WHAT IS REQUIRED: Give again, unaltered, the lines of the listing below that run from the line having "namespace Sys2Proof.Machine" through the line having "def levelPermits (s".

RECORDED DATA:
-- ==== Sys2Proof/Certificates/Slice0/Obligations.lean ====
section
/-!
DEFINITION. The statements for the provers, chapter by chapter. A statement about a request is made for the links that
carry it and for a state in which its link takes one; `RequestsTurnedAway` says what happens otherwise.
-/
namespace Sys2Proof.Machine

/-- The outcome of the characters received in order on a link, none with a framing error. -/
def receiveAll (l : Link) : List Byte → State → Out
  | [], s => .next s
  | b :: rest, s =>
    match exec (.characterReceived l b false) s with
    | .next t => receiveAll l rest t
    | .fault f => .fault f
    | .refused r => .refused r

/-- The outcome of a request that is taken: OK with a result, sent back in the state it leaves. -/
def State.answers (t : State) (l : Link) (code : Nat) (r : Result) : Out := .next (t.reply l code (.ok r))

/-- The outcome of a request that is refused: the status alone, with nothing changed but the exchange. -/
def State.turnsAway (s : State) (l : Link) (code : Nat) (why : Status) : Out := .next (s.reply l code (.refuse why))

/-- The allowance at a moment (R111): SEALED while the clock is not set, else the greatest level of the windows that
contain the moment, SEALED where none does. -/
def allowanceOf (s : State) (a : Level) : Prop :=
  if s.clock.isSet = false then a = .sealed
  else
    (∀ i, ∀ w ∈ s.windows.get i,
      w.days.getLsbD ((s.clock.day + s.config.weekOffset) % 7) = true → w.startMinute ≤ s.clock.second / 60 →
        s.clock.second / 60 < w.endMinute → w.level.rank ≤ a.rank) ∧
    (a = .sealed ∨ ∃ i, ∃ w ∈ s.windows.get i,
      w.days.getLsbD ((s.clock.day + s.config.weekOffset) % 7) = true ∧ w.startMinute ≤ s.clock.second / 60 ∧
        s.clock.second / 60 < w.endMinute ∧ w.level = a)

/-- The level conditions of R120 permit a bin to a party: to the branch at OPEN, and at INSPECT a bin of class INSPECT;
to the courier at COURIER or above with the crew logged in. -/
def levelPermits (s : State) (p : Party) (i : BinIdx) : Prop :=
  if p = .branch then s.levels.effective = .opened ∨ (s.levels.effective = .inspect ∧ (s.bin i).cls = .inspect)
  else 1 ≤ s.levels.effective.rank ∧ s.manifest.state = .active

RESULT OF THE TASK:
namespace Sys2Proof.Machine

/-- The outcome of the characters received in order on a link, none with a framing error. -/
def receiveAll (l : Link) : List Byte → State → Out
  | [], s => .next s
  | b :: rest, s =>
    match exec (.characterReceived l b false) s with
    | .next t => receiveAll l rest t
    | .fault f => .fault f
    | .refused r => .refused r

/-- The outcome of a request that is taken: OK with a result, sent back in the state it leaves. -/
def State.answers (t : State) (l : Link) (code : Nat) (r : Result) : Out := .next (t.reply l code (.ok r))

/-- The outcome of a request that is refused: the status alone, with nothing changed but the exchange. -/
def State.turnsAway (s : State) (l : Link) (code : Nat) (why : Status) : Out := .next (s.reply l code (.refuse why))

/-- The allowance at a moment (R111): SEALED while the clock is not set, else the greatest level of the windows that
contain the moment, SEALED where none does. -/
def allowanceOf (s : State) (a : Level) : Prop :=
  if s.clock.isSet = false then a = .sealed
  else
    (∀ i, ∀ w ∈ s.windows.get i,
      w.days.getLsbD ((s.clock.day + s.config.weekOffset) % 7) = true → w.startMinute ≤ s.clock.second / 60 →
        s.clock.second / 60 < w.endMinute → w.level.rank ≤ a.rank) ∧
    (a = .sealed ∨ ∃ i, ∃ w ∈ s.windows.get i,
      w.days.getLsbD ((s.clock.day + s.config.weekOffset) % 7) = true ∧ w.startMinute ≤ s.clock.second / 60 ∧
        s.clock.second / 60 < w.endMinute ∧ w.level = a)

/-- The level conditions of R120 permit a bin to a party: to the branch at OPEN, and at INSPECT a bin of class INSPECT;
to the courier at COURIER or above with the crew logged in. -/
def levelPermits (s : State) (p : Party) (i : BinIdx) : Prop :=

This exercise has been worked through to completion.